Get the resistance of a routing resource node. This function is inlined for runtime optimization.

inline int16_t node_rc_index(RRNodeId node) const

Get the rc_index of a routing resource node. This function is inlined for runtime optimization.

inline t_edge_size node_fan_in(RRNodeId node) const

Get the fan in of a routing resource node. This function is inlined for runtime optimization.

inline short node_xlow(RRNodeId node) const

Get the minimum x-coordinate of a routing resource node. This function is inlined for runtime optimization.

inline short node_xhigh(RRNodeId node) const

Get the maximum x-coordinate of a routing resource node. This function is inlined for runtime optimization.

inline short node_ylow(RRNodeId node) const

Get the minimum y-coordinate of a routing resource node. This function is inlined for runtime optimization.

inline short node_yhigh(RRNodeId node) const

Get the maximum y-coordinate of a routing resource node. This function is inlined for runtime optimization.

inline int node_length(RRNodeId node) const

Get the length (number of grid tile units spanned by the wire, including the endpoints) of a routing resource node. node_length() only applies to CHANX or CHANY and is always a positive number This function is inlined for runtime optimization.

inline bool node_is_initialized(RRNodeId node) const

Check if routing resource node is initialized. This function is inlined for runtime optimization.

inline bool nodes_are_adjacent(RRNodeId chanx_node, RRNodeId chany_node) const

Check if two routing resource nodes are adjacent (must be a CHANX and a CHANY). This function is used for error checking; it checks if two nodes are physically adjacent (could be connected) based on their geometry. It does not check the routing edges to see if they are, in fact, possible to connect in the current routing graph. This function is inlined for runtime optimization.

inline bool node_is_inside_bounding_box(RRNodeId node, vtr::Rect<int> bounding_box) const

Check if node is within bounding box. To return true, the RRNode must be completely contained within the specified bounding box, with the edges of the bounding box being inclusive.
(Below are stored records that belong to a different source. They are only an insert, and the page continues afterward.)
-- ==== Sys2Proof/Config.lean ====
section
/-! DEFINITION. The implementation parameters the spec leaves OPEN (spec/00_scope.md rule R9,
20_memory.md rule R55, 60_exceptions.md rule R196). A `Config` is held in `State` and no step changes
it, so that a statement about every state is a statement about every value of the parameters
(notes/assumptions/3.md). -/

namespace Sys2Proof

/-- The OPEN parameters, with the bounds the spec puts on them: MAX_SEGMENTS is at most 2^32,
MAX_SEG_WORDS at most 2^32 - 1 (R55), and FAULT_EXIT_STATUS is not zero (R196). -/
structure Config where
  /-- MAX_SEGMENTS: the most slots the Segment Table may hold (R9, R55). -/
  maxSegments : Nat
  /-- MAX_SEG_WORDS: the most words in one segment (R9, R55). -/
  maxSegWords : Nat
  /-- MEM_CAPACITY_WORDS: the most words over all mapped segments (R9, R55). -/
  memCapacityWords : Nat
  /-- FAULT_EXIT_STATUS: the process status on a fatal error (R9, R196). -/
  faultExitStatus : Nat
  maxSegments_le : maxSegments ≤ 4294967296
  maxSegWords_le : maxSegWords ≤ 4294967295
  faultExitStatus_pos : 0 < faultExitStatus
  deriving DecidableEq, Repr

/-- The parameters of the state after reset that the host's interface names: every limit at the
largest value that R55 admits, and a capacity that a full table cannot exceed, so that
ResourceExhausted comes only from a full table (DESIGN CHOICE, notes/assumptions/3.md: no
statement rests on these values). -/
def Config.largest : Config where
  maxSegments := 4294967296
  maxSegWords := 4294967295
  memCapacityWords := 18446744069414584320
  faultExitStatus := 1
  maxSegments_le := Nat.le_refl _
  maxSegWords_le := Nat.le_refl _
  faultExitStatus_pos := Nat.one_pos

end Sys2Proof
end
This function is inlined for runtime optimization.

inline bool x_in_node_range(int x, RRNodeId node) const

Check if x is within x-range spanned by the node, inclusive of its endpoints. This function is inlined for runtime optimization.

inline bool y_in_node_range(int y, RRNodeId node) const

Check if y is within y-range spanned by the node, inclusive of its endpoints. This function is inlined for runtime optimization.

inline const std::string node_coordinate_to_string(RRNodeId node) const

Get string of information about routing resource node. The string will contain the following information. type, side, x_low, x_high, y_low, y_high, length, direction, segment_name This function is inlined for runtime optimization.

inline bool is_node_on_specific_side(RRNodeId node, e_side side) const

Check whether a routing node is on a specific side. This function is inlined for runtime optimization.

inline short node_cost_index(RRNodeId node) const

Get the cost index of a routing resource node. This function is inlined for runtime optimization.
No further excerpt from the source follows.